Civil rights leaders instantly decried the modifications. Bernice King, daughter of the Rev. Dr. Martin Luther King Jr., known as the transfer “an assault on fact, an try and erase historical past that will assist us enhance society immediately, a refusal to be uncomfortable and engaged in altering dangerous insurance policies and practices.”
The general public backlash prompted the NPS to stroll again the edits on April 8.

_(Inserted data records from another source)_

/-! ## Events with a detail -/

@[simp] theorem Dev.raise_now (d : Dev) (c x : Nat) : (d.raise c x).now = d.now := Dev.post_now d _
@[simp] theorem Dev.raise_dstate (d : Dev) (c x : Nat) : (d.raise c x).dstate = d.dstate := Dev.post_dstate d _
@[simp] theorem Dev.raise_level (d : Dev) (c x : Nat) : (d.raise c x).level = d.level := Dev.post_level d _
@[simp] theorem Dev.raise_active (d : Dev) (c x : Nat) : (d.raise c x).active = d.active := Dev.post_active d _
@[simp] theorem Dev.raise_retired (d : Dev) (c x : Nat) : (d.raise c x).retired = d.retired := Dev.post_retired d _
@[simp] theorem Dev.raise_older (d : Dev) (c x : Nat) : (d.raise c x).older = d.older := Dev.post_older d _
@[simp] theorem Dev.raise_held (d : Dev) (c x : Nat) : (d.raise c x).held = d.held := Dev.post_held d _
@[simp] theorem Dev.raise_latch (d : Dev) (c x : Nat) : (d.raise c x).latch = d.latch := Dev.post_latch d _
@[simp] theorem Dev.raise_resp (d : Dev) (c x : Nat) : (d.raise c x).resp = d.resp := Dev.post_resp d _
@[simp] theorem Dev.raise_free (d : Dev) (c x : Nat) : (d.raise c x).free = d.free := Dev.post_free d _
@[simp] theorem Dev.raise_tim (d : Dev) (c x : Nat) : (d.raise c x).tim = d.tim := Dev.post_tim d _
@[simp] theorem Dev.raise_pos (d : Dev) (c x : Nat) : (d.raise c x).pos = d.pos := Dev.post_pos d _
@[simp] theorem Dev.raise_items (d : Dev) (c x : Nat) : (d.raise c x).items = d.items := Dev.post_items d _
@[simp] theorem Dev.raise_cmp (d : Dev) (c x : Nat) : (d.raise c x).cmp = d.cmp := Dev.post_cmp d _
@[simp] theorem Dev.raise_job (d : Dev) (c x : Nat) : (d.raise c x).job = d.job := Dev.post_job d _
@[simp] theorem Dev.raise_exp (d : Dev) (c x : Nat) : (d.raise c x).exp = d.exp := Dev.post_exp d _
@[simp] theorem Dev.raise_dos (d : Dev) (c x : Nat) : (d.raise c x).dos = d.dos := Dev.post_dos d _
@[simp] theorem Dev.raise_las (d : Dev) (c x : Nat) : (d.raise c x).las = d.las := Dev.post_las d _
@[simp] theorem Dev.raise_ports (d : Dev) (c x : Nat) : (d.raise c x).ports = d.ports := Dev.post_ports d _
@[simp] theorem Dev.raise_lanes (d : Dev) (c x : Nat) : (d.raise c x).lanes = d.lanes := Dev.post_lanes d _
@[simp] theorem Dev.raise_links (d : Dev) (c x : Nat) : (d.raise c x).links = d.links := Dev.post_links d _
@[simp] theorem Dev.raise_fab (d : Dev) (c x : Nat) : (d.raise c x).fab = d.fab := Dev.post_fab d _
@[simp] theorem Dev.raise_ptp (d : Dev) (c x : Nat) : (d.raise c x).ptp = d.ptp := Dev.post_ptp d _
@[simp] theorem Dev.raise_dram (d : Dev) (c x : Nat) : (d.raise c x).dram = d.dram := Dev.post_dram d _
@[simp] theorem Dev.raise_ecc (d : Dev) (c x : Nat) : (d.raise c x).ecc = d.ecc := Dev.post_ecc d _
@[simp] theorem Dev.raise_dma (d : Dev) (c x : Nat) : (d.raise c x).dma = d.dma := Dev.post_dma d _
@[simp] theorem Dev.raise_pwr (d : Dev) (c x : Nat) : (d.raise c x).pwr = d.pwr := Dev.post_pwr d _
@[simp] theorem Dev.raise_mgmt (d : Dev) (c x : Nat) : (d.raise c x).mgmt = d.mgmt := Dev.post_mgmt d _
@[simp] theorem Dev.raise_cal (d : Dev) (c x : Nat) : (d.raise c x).cal = d.cal := Dev.post_cal d _
@[simp] theorem Dev.raise_sent (d : Dev) (c x : Nat) : (d.raise c x).sent = d.sent := Dev.post_sent d _
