/-- Settles O6: every write goes through the operations on DRAM, which keep the canonical form; a reset empties it. -/
theorem dramCanonical : Obligations.DramCanonical := by
  unfold Obligations.DramCanonical
  intro s t h hst
  have hc := canonical_step h
  rwa [hst] at hc

end

-- DRAM channels: training and frequency (10 R301–R309).
section
/-! PROOFS. What the commands of a DRAM channel and their completions do, in the branch their conditions choose. -/

namespace Sys2Proof.Machine

open Sys2Proof

/-! ## RETRAIN (10 R301, R304) -/

section
variable {d : Dev} {c l : Nat}

theorem Dev.retrain_busy (hb : d.is (R.DRC_RESULT_BUSY c) = true) : d.retrain c l = d.setB (R.DRC_RESULT_OVR c) true := if_pos hb

variable (hb : d.is (R.DRC_RESULT_BUSY c) = false)
include hb

theorem Dev.retrain_disabled (hon : d.chOn c = false) : d.retrain c l = d.set (R.DRC_RESULT_CODE c) 2 := by
  simp [Dev.retrain, hb, hon, Dev.drcResult]

/-- An enabled channel trains, one in service in IDLE only. `e` is the device that has counted the command. -/
theorem Dev.retrain_accepted {e : Dev} (hon : d.chOn c = true) (hidle : d.chIn c = true → d.dstate = .idle)
    (he : e = ((d.wrap (R.DRC_RESULT_SEQ c) 1).setB (R.DRC_RESULT_BUSY c) true).updDrc c (fun y =>
      { y with train := some (l, d.get (R.DRC_STATUS_STATE c)) })) :
    d.retrain c l = ((if d.get (R.DRC_STATUS_STATE c) = 1 then e.loadPoint c (e.get (R.DRC_STATUS_POINT c))
      else if l = 0 then e.loadDelays c else e).set (R.DRC_STATUS_STATE c) 2).set (R.DRC_STATUS_STEP c) 0 := by
  have htaken : (!d.chOn c || (d.chIn c && d.dstate != .idle && d.dstate != .boot)) = false := by
    cases hin : d.chIn c with
    | false => simp [hon]
    | true => simp [hon, hidle hin]
  simp only [Dev.retrain, hb, htaken, ← he, Bool.false_eq_true, if_false]

end

theorem runs_retrain {s : State} {c l : Nat} {d : Dev} (hup : Up s) (hc : c < 2) (hl : l < 2) (hdom : s.dev.domOn (4 + c) = true)
    (h : s.dev.retrain c l = d) : Runs (.retrain c l) s d :=
  runs_of_onHostIf hup (by simp [hc, hl]) rfl ((Dev.inDomain_on _ hdom).trans h)

/-! ## FREQ (10 R305–R309) -/

section
variable {d : Dev} {c p : Nat} (hb : d.is (R.DRC_RESULT_BUSY c) = false)
include hb

theorem Dev.freqCmd_inUse (hp : p = d.get (R.DRC_STATUS_POINT c)) : d.freqCmd c p = d.set (R.DRC_RESULT_CODE c) 3 := by
  simp [Dev.freqCmd, hb, ← hp, Dev.drcResult]

variable (hp : p ≠ d.get (R.DRC_STATUS_POINT c))
include hp

theorem Dev.freqCmd_notValid (hv : d.is (R.PT_VALID c p) = false) : d.freqCmd c p = d.set (R.DRC_RESULT_CODE c) 4 := by
  simp [Dev.freqCmd, hb, hp, hv, Dev.drcResult]
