/-- The check of a slot's comparators in progress (R300 to R304). -/
inductive CheckPhase where
  | idle
  | running (c : CompId)
  deriving DecidableEq, Repr

/-- One slot: its registers, contacts, filters, card and link (02, 03, 04). -/
structure Slot where
  /-- SLOT_STATE.STATE; 4 bits; 02 R69; reset OFF -/
  phase : SlotPhase
  /-- SLOT_STATE.CAUSE; 4 bits; 02 R71; reset NONE -/
  cause : Cause
  /-- SLOT_CFG_A; 32 bits; 11 R345; reset 0x0E0C0F07 -/
  cfgA : W32
  /-- SLOT_CFG_B; 32 bits; 11 R346; reset 0x0000046A -/
  cfgB : W32
  /-- SLOT_CTRL.ENABLE; 1 bit; 11 R347; reset 0 -/
  enable : Bool
  /-- SLOT_CTRL.DEACTIVATE; 1 bit; 11 R347; reset 0 -/
  deactReq : Bool
  /-- class in use while VCC is on; 2 bits; 11 R349 CLASS; reset none -/
  cls : Option CardClass
  /-- pending class step; class; 02 R42, R72; reset none -/
  stepTo : Option CardClass
  /-- protocol in use; 2 bits; 11 R349 PROTO; reset none -/
  proto : Proto
  /-- failed attempts; 2 bits; 02 R52; reset 0 -/
  failCount : Nat
  /-- VCC level; state; 02 R48, R516; reset off -/
  vcc : Vcc
  /-- slot LDO on; 1 bit; 02 R48, R53; reset off -/
  ldo : Bool
  /-- C2 high; 1 bit; 02 R38, R39; reset low -/
  rst : Bool
  /-- C3; state; 02 R38, R48, R109; reset low -/
  clk : ClkLine
  /-- C7; state; 02 R38, R48, R122; reset low -/
  io : IoLine
  /-- C4 behind its 10 kΩ pull-up instead of the 50 kΩ pull-down; 1 bit; 04 R120; reset pull-down -/
  d0PullUp : Bool
  /-- C4 held low by the card as busy; 1 bit; 04 R136; reset 0 -/
  d0Busy : Bool
  /-- Galloper row of I_OC and I_LIM in force; 1 bit; 02 R41; reset 0 -/
  galLimits : Bool
  /-- t_OFF still running since VCC fell below 0.4 V; 1 bit; 02 R47, R49, R296; reset 0 -/
  tOff : Bool
  /-- holds its ring and global inrush token; 1 bit; 08 R278; reset 0 -/
  token : Bool
  /-- overcurrent and short decisions blanked; 1 bit; 09 R294; reset 0 -/
  blanked : Bool
  /-- t_VS completed since the LDO enable; 1 bit; 02 R48; reset 0 -/
  qualified : Bool
  /-- deactivation in progress; record; 02 R53, R57; reset none -/
  deact : Option Deact
  /-- the activation attempt in progress follows a warm reset; 1 bit; 03 R108; reset 0 -/
  warm : Bool
  /-- filtered presence; 1 bit; 02 R62, R68; reset ABSENT -/
  present : Bool
  /-- PRES_BAND; 1 bit; 02 R65; reset 0 -/
  presBand : Bool
  /-- filter forced to ABSENT and held by a failed presence comparator; 1 bit; 09 R305; reset 0 -/
  presHeld : Bool
  /-- filter transitions in the window t_TW; count; 02 R66; reset 0 -/
  transitions : Nat
  /-- broken runs in the window t_TW; count; 02 R66; reset 0 -/
  brokenRuns : Nat
  /-- UNSTABLE limit reached while powered; 1 bit; 02 R66, R72; reset 0 -/
  unstablePending : Bool
  /-- SLOT_STATE.GAL_FAILED; 1 bit; 04 R151; reset 0 -/
  galFailed : Bool
  /-- SLOT_STATE.PPS_FAILED; 1 bit; 03 R103; reset 0 -/
  ppsFailed : Bool
  /-- SLOT_STATE.FENCE_PENDING; 1 bit; 11 R349; reset 0 -/
  fencePending : Bool
  /-- SLOT_STATE.FENCE_SRC; 3 bits; 11 R349; reset none -/
  fenceSrc : FenceSrc
  /-- error code of the fence in force or pending; 16 bits; 05 R179 FENCED; reset 0 -/
  fenceCode : W16
  /-- the job that holds the slot; JOB_ID; 11 R349 JOB_HELD; reset none -/
  job : Option JobId
  /-- CARD_DIGEST of the card; 64 bits; 05 R175; reset none -/
  digest : Option W64
  /-- identity-step response data of the card; bytes; 06 R206 CARD_ID; reset empty -/
  cardId : List Byte
  /-- the card has ended an ISSUE job DONE since it was inserted; 1 bit; 05 R185; reset 0 -/
  issued : Bool
  /-- key-set inventory; up to 64 x 32 bits; 05 R187; reset empty -/
  inventory : List W32
  /-- feed request outstanding: its job and the TIME it was made; JOB_ID and 64 bits; 05 R186, R190; reset none -/
  feed : Option (JobId × W64)
  /-- no feed is requested until the station next decides PRESENT; 1 bit; 05 R190; reset 0 -/
  feedBlocked : Bool
  /-- eject request due at the end of the deactivation, with its bin and job; 05 R191; reset none -/
  eject : Option (Byte × JobId)
  /-- the mode switch in progress proposed these: clock code, window depth and SID; 4, 3 and 16 bits; 04 R114; reset none -/
  proposal : Option (Nat × Nat × W16)
  /-- activations since the last CLEAR or reset; count; 05 R186; reset 0 -/
  activations : Nat
  /-- the buffer's record, its version and data; 64 KiB buffer record area; 06 R208, 07 R242; reset empty -/
  record : Option (W64 × Nat × List Byte)
  /-- a resolution activation of this slot is due or running, with the profiles left; 07 R253; reset none -/
  resolution : Option (List W16)
  /-- the resolution activation of this start has been made; 1 bit; 07 R253; reset 0 -/
  resolved : Bool
  /-- F, D and N in force; counts; 03 R77; reset 372, 1, 240 -/
  rate : Rate
  /-- Fi code in force, Fd counting as code 1; 4 bits; 03 R77; reset 1 -/
  fiCode : Nat
  /-- staged set of F, D and N; record; 03 R105; reset none -/
  shadow : Option Rate
  /-- inverse convention in force; 1 bit; 03 R98; reset 0 -/
  inverse : Bool
  /-- extra guard time N of TC1; 8 bits; 03 R82; reset 0 -/
  guardN : Byte
  /-- T=0 waiting integer WI; 8 bits; 03 R95; reset 10 -/
  wi : Nat
  /-- clock stop indicator XI; 2 bits; 03 R109; reset 0b00 -/
  xi : Nat
  /-- Galloper capability object of the ATR; 4 bytes; 04 R112; reset none -/
  galCap : Option GalCap
  /-- PPS request outstanding: the bytes sent; 03 R102; reset none -/
  pps : Option (List Byte)
  /-- Fi/Di codes and protocol to apply on acceptance; 03 R100, R101; reset none -/
  ppsPlan : Option (Nat × Nat × Proto)
  /-- T=1 state; record; 03 R89; reset initial -/
  t1 : T1
  /-- exchange in progress; record; 03 R97; reset none -/
  exch : Option Exch
  /-- Galloper session; record; 04 R113; reset none -/
  gal : Option Gal
  /-- previous SID used on the slot; 16 bits; 04 R114; reset 0 -/
  prevSid : W16
  /-- commands unsettled by a warm reset, and the SID of the session that ended; 04 R150; reset empty -/
  unsettled : List Unsettled
  /-- SID of the session the unsettled commands belong to; 16 bits; 04 R150; reset 0 -/
  oldSid : W16
  /-- ended commands and exchanges waiting for EXCHANGE_END; list; 03 R97, 04 R142; reset empty -/
  ended : List Ended
  /-- status of the warm reset to make once the ended exchanges are reported; 1 bit; 03 R97; reset 0 -/
  warmDue : Bool
  /-- record read with the LTS APDU since the card was last powered; 04 R150, 07 R250; reset none -/
  lts : Option LtsRec
  /-- the LTS APDU is due after the S(IFS) exchange; 1 bit; 04 R150, 07 R250; reset 0 -/
  ltsDue : Bool
  /-- noise-flagged characters since the last plan; 16 bits; 15 R464; reset 0 -/
  noiseTotal : Nat
  /-- link errors per line C7, D0, D1, D2; counts; 04 R146; reset 0 -/
  lineErrors : Vector Nat 4
  /-- granted idle window; 1 bit; 05 R189; reset 0 -/
  window : Bool
  /-- comparator check in progress; 09 R300; reset idle -/
  check : CheckPhase
  /-- the presence comparator checked next: PRES_R instead of PRES_A; 1 bit; 09 R301; reset 0 -/
  presNext : Bool
  /-- an activation request waits for an unpowered check to end; 1 bit; 09 R301; reset 0 -/
  actWait : Bool
  deriving DecidableEq, Repr

/-! ## Rings and power admission -/

/-- Phase of a ring converter (R273, R274, R277). -/
inductive RailPhase where
  | off | starting | settled | ramping | draining
  deriving DecidableEq, Repr

structure Ring where
  /-- converter phase; state; 08 R273; reset off -/
  phase : RailPhase
  /-- class of the present rail target; 2 bits; 08 R273, R284 RAIL_RGn; reset C -/
  railCls : CardClass
  /-- headroom in force, in 25 mV steps above 150 mV; 4 bits; 08 R273; reset factory 300 mV (6) -/
  headroom : Nat
  /-- headroom planned and not yet applied; 08 R276; reset none -/
  headroomNext : Option Nat
  /-- down hold running; 1 bit; 08 R275; reset 0 -/
  downHold : Bool
  /-- downward retarget postponed; 1 bit; 08 R275; reset 0 -/
  postponed : Bool
  /-- parked once since the converter start: joined admission; 1 bit; 08 R277; reset 0 -/
  joined : Bool
  /-- ring fenced; 1 bit; 08 R285; reset 0 -/
  fenced : Bool
  /-- fenced after a ring comparator failure: converter stops once every slot is below 0.4 V; 09 R305; reset 0 -/
  stopWhenOff : Bool
  /-- valid inductor value of the option area, in nH, 0 for none; 08 R272; reset 2200 (option area) -/
  inductor : Nat
  /-- rotation: slot and comparator under handover; 09 R302; reset none -/
  rotation : Option (Fin 8 × CompId)
  /-- the standby set has taken over the slot comparator's function; 1 bit; 09 R302; reset 0 -/
  standbyHolds : Bool
  /-- rotation stopped by a failed standby set; 1 bit; 09 R305; reset 0 -/
  rotationStopped : Bool
  /-- which twin (A false, B true) is checked next; 1 bit; 09 R301; reset A -/
  twinB : Bool
  /-- the converter must not start before its ring check passes; ring check due; 09 R301; reset 0 -/
  checkDue : Bool
  /-- ring and standby comparators under check; list of IDs; 09 R300, R301; reset empty -/
  checks : List CompId
  deriving DecidableEq, Repr

/-- A request in the power-admission queue (R279, R280). -/
structure Request where
  slot : SlotId
  cls : CardClass
  /-- TIME when the request joined -/
  since : W64
  /-- W_max in µs -/
  wmax : Nat
  warned : Bool
  deriving DecidableEq, Repr

/-! ## Profiles, jobs, completions and events -/

/-- A substitution entry (R206). -/
structure Sub where
  dst : Nat
  len : Nat
  src : Byte
  sarg : Nat
  deriving DecidableEq, Repr

/-- A profile step (R200). -/
structure Step where
  kind : Byte
  flags : Byte
  tmpl : List Byte
  subs : List Sub
  onFail : Byte
  expSw : W16
  expMask : W16
  altSw : W16
  altMask : W16
  altTo : Byte
  respMax : Nat
  failErr : W16
  exchLimit : Nat
  karg : W32
  next : Byte
  deriving DecidableEq, Repr

/-- A profile image, decoded (R198). -/
structure Profile where
  id : W16
  pflags : Byte
  classes : Byte
  scp : Byte
  ahead : Nat
  busyLimit : Nat
  exchDefault : Nat
  minRecord : Nat
  keys : List W32
  steps : List Step
  deriving DecidableEq, Repr

/-- Key material in a Juggler key slot: its KTYPE (R409) and value. -/
structure KeyMat where
  ktype : Nat
  value : List Byte
  deriving DecidableEq, Repr

/-- A secure channel session (R215 to R217, R223). -/
structure Session where
  scp : Byte
  i : Byte
  sl : Byte
  enc : List Byte
  mac : List Byte
  rmac : List Byte
  dek : List Byte
  mcv : List Byte
  rmcv : List Byte
  encCtr : Nat
  seq : Nat
  deriving DecidableEq, Repr

/-- A checkpoint (R223). -/
structure Checkpoint where
  step : Nat
  stepsRun : Nat
  session : Option Session
  kslots : List (Option KeyMat)
  kslotTypes : List (Option Nat)
  keepLen : Nat
  resultLen : Nat
  deriving DecidableEq, Repr

/-- A command built and waiting in staging, or sent and not yet matched (R209, R222). -/
structure Staged where
  step : Nat
  kind : ExchKind
  apdu : List Byte
  exp : W16
  csn : W16
  jseq : Option W64
  sent : Bool
  cp : Checkpoint
  /-- where its primary row leads: the step to precompute next, and the steps to re-run before it (R203, R221) -/
  after : Option Nat
  afterRe : List Nat
  deriving DecidableEq, Repr

/-- The profile engine's state for one job (R209, R222 to R224). -/
structure Run where
  profile : Profile
  /-- the engine has taken up the job: its parameter data is copied (R206) -/
  taken : Bool
  param : List Byte
  /-- next step to precompute; none once an end target is reached or a sync point is queued -/
  next : Option Nat
  stepsRun : Nat
  keep : List Byte
  staged : List Staged
  base : Checkpoint
  /-- where the status word of the base's command led (R225): the step to precompute next, and the steps to
  re-run after it -/
  baseNext : Option Nat
  baseRe : List Nat
  session : Option Session
  kslots : List (Option KeyMat)
  kslotTypes : List (Option Nat)
  /-- host challenge of the SC_OPEN in progress (R215) -/
  challenge : List Byte
  /-- a held error and the step it belongs to (R209) -/
  held : Option (Nat × W16)
  /-- steps to re-run before `next`, in order (R221) -/
  reentry : List Nat
  deriving DecidableEq, Repr

/-- States of a job the device holds (R180); an ended job is in `closing` or gone. -/
inductive JobPhase where
  | queued | placed | started | resolving
  deriving DecidableEq, Repr

/-- Completion statuses (R173). -/
inductive CStatus where
  | done | failed | indeterminate | cancelled | rejected
  deriving DecidableEq, Repr

structure Job where
  ticket : Ticket
  phase : JobPhase
  /-- slot held (R180) -/
  slot : Option SlotId
  /-- slot of the last dispatch, 0xFF if never placed (R173) -/
  lastSlot : Byte
  /-- current generation, and the generation of the last dispatch (R173, R192) -/
  gen : W16
  lastGen : W16
  replaced : Nat
  /-- TIME at fetch, and order of fetch (R184) -/
  fetched : W64
  seq : Nat
  galloper : Bool
  resultLost : Bool
  late : Bool
  digest : W64
  exch : ExchStatus
  /-- noise-flagged characters of the job and all it received (R79) -/
  noise : Nat × Nat
  /-- core pair that owns the job (R445) -/
  pair : Option PairId
  /-- Juggler whose context the job holds (R211) -/
  jug : Option JugId
  /-- the job's activation of its slot (R180) -/
  activated : Bool
  counter : Option (Nat × W64)
  run : Option Run
  /-- result bytes kept in the job's result store (R208) -/
  result : List Byte
  resultTrunc : Bool
  /-- cancel at the next step boundary (R226), and the error it ends with -/
  cancelWith : Option W16
  deriving DecidableEq, Repr

/-- An ended job whose completion is not yet written (R165, R245). -/
structure Closing where
  jobId : JobId
  seq : Nat
  status : CStatus
  slot : Byte
  error : W16
  gen : W16
  exch : ExchStatus
  cflags : Byte
  digest : W64
  resultLen : Nat
  resultAddr : W64
  result : List Byte
  /-- rule barriers that must drain before it is written (R363) -/
  barriers : Nat
  deriving DecidableEq, Repr

/-- An event (R177). -/
structure Event where
  code : W16
  /-- none: SLOT 0xFF -/
  slot : Option SlotId
  arg : W32
  time : W64
  deriving DecidableEq, Repr

/-- What leaves the device at its pins and on the link, in order (R16, R22, R322). -/
inductive Emission where
  | result (addr : W64) (bytes : List Byte)
  | completion (index : Nat) (c : Closing)
  | cqTail (index : Nat)
  | event (index : Nat) (e : Event) (dropped : Nat)
  | eqTail (index : Nat)
  | msix (vec : Nat)
  | fetchRead (head count : Nat)
  | barData (v : W32)
  | unsupported
  | chars (slot : SlotId) (bytes : List Byte)
  | errorSignal (slot : SlotId)
  | token (slot : SlotId) (tok : W64)
  | block (slot : SlotId) (segs : List (LineSeg × LineSeg × LineSeg))
  | sbFrame (port : PortId) (pid : Byte) (data : List Byte) (checksum : Option Byte)
  | sbMessage (port : PortId) (bytes : List Byte)
  | smbus (bytes : List Byte)
  | smbusNack
  | writeProtect
  | sensorStimulus
  deriving DecidableEq, Repr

The controversy got here on the heels of reports that Trump had turned his sights on the Smithsonian Establishment, significantly the Nationwide Museum of African American Historical past and Tradition, for what he deemed “improper ideology” within the depictions of American historical past.
In a March 27 government order, “Restoring Reality and Sanity to American Historical past,” the president empowered Vice President J.D. Vance to overview all of the Smithsonian’s properties, packages and shows to ban packages that “degrade shared American values” or “divide Individuals based mostly on race.”
Below the tough glare of the White Home, Kevin Younger, director of the Nationwide Museum of African American Historical past and Tradition, which opened in 2016, introduced his resignation April 4. Younger had served as director since January 2021, succeeding Lonnie G. Bunch III after the latter turned secretary of the Smithsonian. Below Younger’s management, the museum launched a digital “Searchable Museum” within the fall of 2021 and kicked off its $350 million “Residing Historical past” marketing campaign the next 12 months.
Bunch addressed the president’s government order in a memo to Smithsonian employees, writing that the establishment “will proceed to showcase world-class reveals, collections, and objects, rooted in experience and accuracy.”
Historians, civil rights leaders and members of the Black group say they don’t seem to be shocked that Trump is focusing on establishments like NMAAHC, and a few expressed their anger together with his actions.
“I’m sick of this s–t,” Derrick Vines vented in frustration, “…every single day one thing new.”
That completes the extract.